Übergangsfristen für die Kliniken
Mehr als 300 Krankenhäuser mit über 527 Standorten haben Anfang der Woche ihre endgültigen Bescheide erhalten, welche Leistungen sie künftig anbieten dürfen. Die neue Struktur tritt zum 1. April 2025 in Kraft. Für bestimmte Leistungsgruppen etwa in der Kardiologie und der Orthopädie sind Übergangsfristen bis Ende 2025 vorgesehen, damit die Kliniken genug Zeit für die Umstellung oder Schließung von Abteilungen haben.
Nicht mehr Betten zählen, sondern die Qualität
Der neue Krankenhausplan für NRW orientiert sich nicht mehr an der Bettenzahl, sondern am Bedarf und an Qualitätsvorgaben. Für jede Leistungsgruppe wurde der Bedarf ermittelt und den Anträgen der Krankenhäuser gegenübergestellt. Insgesamt wurden nach Angaben des Ministeriums rund 6.200 Einzelentscheide getroffen.
Durch Konzentration und Spezialisierung will Laumann sicherstellen, dass Patienten die bestmögliche Versorgung erhalten. Damit solle dem "ruinösen Wettbewerb" der Krankenhäuser um Fallzahlen und Personal entgegengewirkt werden, sagte er. Patienten sollten sicher sein, dass sie in einem Krankenhaus versorgt werden, das auf den jeweiligen Eingriff gut vorbereitet sei und über ausreichend Erfahrung verfüge. Er sei sich sicher, dass die neue Planung ein "Beitrag zur Stabilisierung der Krankenhauslandschaft" sei. Die Kliniken müssten aber auch ihre wirtschaftliche Grundlage behalten
Keine Abstriche bei Notfallversorgung
Gleichzeitig soll eine ortsnahe Notfallversorgung erhalten bleiben. So muss ein Krankenhaus mit internistischer und chirurgischer Versorgung für 90 Prozent der Bevölkerung innerhalb von 20 Autominuten erreichbar sein. Intensivmedizin muss flächendeckend vorgehalten werden. "Auch in ländlichen Regionen wird es weiterhin eine flächendeckende Versorgung geben", sagte Laumann. Auf dem Land sei aber auch die Überversorgung nicht so groß wie in den großen Städten.
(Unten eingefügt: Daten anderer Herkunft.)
-- ==== Sys2Proof/Machine/Digest.lean ====
section
/-! DEFINITION. The digests of the measurement blocks (R156, R160): SHA-256, as FIPS 180-4 defines it (PRESUMED, assumption log
73). -/

namespace Sys2Proof.Machine

/-- A word of SHA-256. -/
abbrev ShaWord := BitVec 32

/-- The round constants. -/
def shaK : List ShaWord :=
  ([0x428a2f98, 0x71374491, 0xb5c0fbcf, 0xe9b5dba5, 0x3956c25b, 0x59f111f1, 0x923f82a4, 0xab1c5ed5] : List ShaWord) ++
  ([0xd807aa98, 0x12835b01, 0x243185be, 0x550c7dc3, 0x72be5d74, 0x80deb1fe, 0x9bdc06a7, 0xc19bf174] : List ShaWord) ++
  ([0xe49b69c1, 0xefbe4786, 0x0fc19dc6, 0x240ca1cc, 0x2de92c6f, 0x4a7484aa, 0x5cb0a9dc, 0x76f988da] : List ShaWord) ++
  ([0x983e5152, 0xa831c66d, 0xb00327c8, 0xbf597fc7, 0xc6e00bf3, 0xd5a79147, 0x06ca6351, 0x14292967] : List ShaWord) ++
  ([0x27b70a85, 0x2e1b2138, 0x4d2c6dfc, 0x53380d13, 0x650a7354, 0x766a0abb, 0x81c2c92e, 0x92722c85] : List ShaWord) ++
  ([0xa2bfe8a1, 0xa81a664b, 0xc24b8b70, 0xc76c51a3, 0xd192e819, 0xd6990624, 0xf40e3585, 0x106aa070] : List ShaWord) ++
  ([0x19a4c116, 0x1e376c08, 0x2748774c, 0x34b0bcb5, 0x391c0cb3, 0x4ed8aa4a, 0x5b9cca4f, 0x682e6ff3] : List ShaWord) ++
  ([0x748f82ee, 0x78a5636f, 0x84c87814, 0x8cc70208, 0x90befffa, 0xa4506ceb, 0xbef9a3f7, 0xc67178f2] : List ShaWord)

/-- The state of a digest: eight words. -/
structure ShaState where
  a : ShaWord
  b : ShaWord
  c : ShaWord
  d : ShaWord
  e : ShaWord
  f : ShaWord
  g : ShaWord
  h : ShaWord
deriving DecidableEq, Repr

/-- The state that a digest begins with. -/
def shaStart : ShaState :=
  { a := 0x6a09e667, b := 0xbb67ae85, c := 0x3c6ef372, d := 0xa54ff53a, e := 0x510e527f, f := 0x9b05688c, g := 0x1f83d9ab,
    h := 0x5be0cd19 }

/-- Words of the message schedule, the newest first, extended by `n`. -/
def shaExtend : Nat → List ShaWord → List ShaWord
  | 0, r => r
  | n + 1, r =>
    let x := r.getD 14 0
    let y := r.getD 1 0
    let s0 := x.rotateRight 7 ^^^ x.rotateRight 18 ^^^ (x >>> 3)
    let s1 := y.rotateRight 17 ^^^ y.rotateRight 19 ^^^ (y >>> 10)
    shaExtend n ((r.getD 15 0 + s0 + r.getD 6 0 + s1) :: r)

/-- One round. -/
def ShaState.round (v : ShaState) (k w : ShaWord) : ShaState :=
  let s1 := v.e.rotateRight 6 ^^^ v.e.rotateRight 11 ^^^ v.e.rotateRight 25
  let ch := (v.e &&& v.f) ^^^ (~~~ v.e &&& v.g)
  let t1 := v.h + s1 + ch + k + w
  let s0 := v.a.rotateRight 2 ^^^ v.a.rotateRight 13 ^^^ v.a.rotateRight 22
  let maj := (v.a &&& v.b) ^^^ (v.a &&& v.c) ^^^ (v.b &&& v.c)
  { a := t1 + (s0 + maj), b := v.a, c := v.b, d := v.c, e := v.d + t1, f := v.e, g := v.f, h := v.g }

/-- The state after a block of 16 words. -/
def ShaState.block (v : ShaState) (ws : List ShaWord) : ShaState :=
  let r := (shaK.zip (shaExtend 48 ws.reverse).reverse).foldl (fun v p => v.round p.1 p.2) v
  { a := v.a + r.a, b := v.b + r.b, c := v.c + r.c, d := v.d + r.d, e := v.e + r.e, f := v.f + r.f, g := v.g + r.g, h := v.h + r.h }

/-- Bytes as big-endian words. -/
def shaWords : Nat → List Byte → List ShaWord
  | 0, _ => []
  | n + 1, bs =>
    ((bs.take 4).foldl (fun (w : ShaWord) b => w <<< 8 ||| b.setWidth 32) 0) :: shaWords n (bs.drop 4)

/-- The state after `n` blocks of words. -/
def shaBlocks : Nat → List ShaWord → ShaState → ShaState
  | 0, _, v => v
  | n + 1, ws, v => shaBlocks n (ws.drop 16) (v.block (ws.take 16))

/-- A word as big-endian bytes. -/
def shaBytes (w : ShaWord) : List Byte := [(w >>> 24).setWidth 8, (w >>> 16).setWidth 8, (w >>> 8).setWidth 8, w.setWidth 8]

/-- SHA-256 of bytes: padded with a one, zeros and the length in bits. -/
def sha256 (bs : List Byte) : List Byte :=
  let n := (bs.length + 8) / 64 + 1
  let len := 8 * bs.length
  let pad := bs ++ 0x80 :: List.replicate (64 * n - bs.length - 9) 0
  let ws := shaWords (16 * n - 2) pad ++ [BitVec.ofNat 32 (len / 2 ^ 32), BitVec.ofNat 32 len]
  let v := shaBlocks n ws shaStart
  [v.a, v.b, v.c, v.d, v.e, v.f, v.g, v.h].flatMap shaBytes

/-- The digests of the measurement blocks 1 to 4 (R160): of the three images as they lie in their slots, and of the configuration
record. -/
def digestsOf (images : List (List Byte)) (record : List Nat) : List (List Byte) :=
  images.map sha256 ++ [sha256 (Config.recordBytes record)]

end Sys2Proof.Machine
end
Milliarden für die Umsetzung der Reform
Für die Umsetzung des Krankenhausplans stehen 2,5 Milliarden Euro zur Verfügung. Die Mittel werden je nach Baufortschritt bis zum Jahr 2030 ausgezahlt. Die ersten Förderbescheide über fast 410 Millionen Euro wurden bereits an acht NRW-Krankenhäuser überreicht.
Die Krankenhausgesellschaft KGNW, Kassen, Ärzte- und Pflegekammern stehen hinter der seit vielen Jahren geplanten Reform. Jedoch warnte KGNW-Vizepräsident Sascha Klein auch vor möglichen Schließungen. Für manche Kliniken bedeute die Umsetzung des Krankenhausplans, dass sie Abteilungen verlören und möglicherweise Standorte schließen müssten. Notwendig seien flexible Antworten, wenn ein Krankenhaus in eine wirtschaftliche Schieflage gerate.
13 Kliniken in Insolvenzverfahren
In NRW befinden sich nach Angaben Kleins derzeit 13 Kliniken in Insolvenzverfahren. Das habe aber vor allem der für die Finanzierung der Betriebskosten zuständige Bund zu verantworten, weil er die Inflation nicht berücksichtige. "Das kann auch eine Landeskrankenhausplanung nicht ausbügeln." Auch Minister Laumann rechnet nicht mit Insolvenzen aufgrund des neuen NRW-Krankenhausplans, wohl aber mit Klagen einzelner Kliniken gegen ihre Feststellungsbescheide.
Die SPD-Opposition forderte ab 2025 jährlich zwei Milliarden Euro mehr für die Krankenhäuser statt der vorgesehenen 350 Millionen. Die Kliniken seien seit Jahren chronisch unterfinanziert. Der Investitionsstau liege in NRW mittlerweile bei rund 17 Milliarden Euro.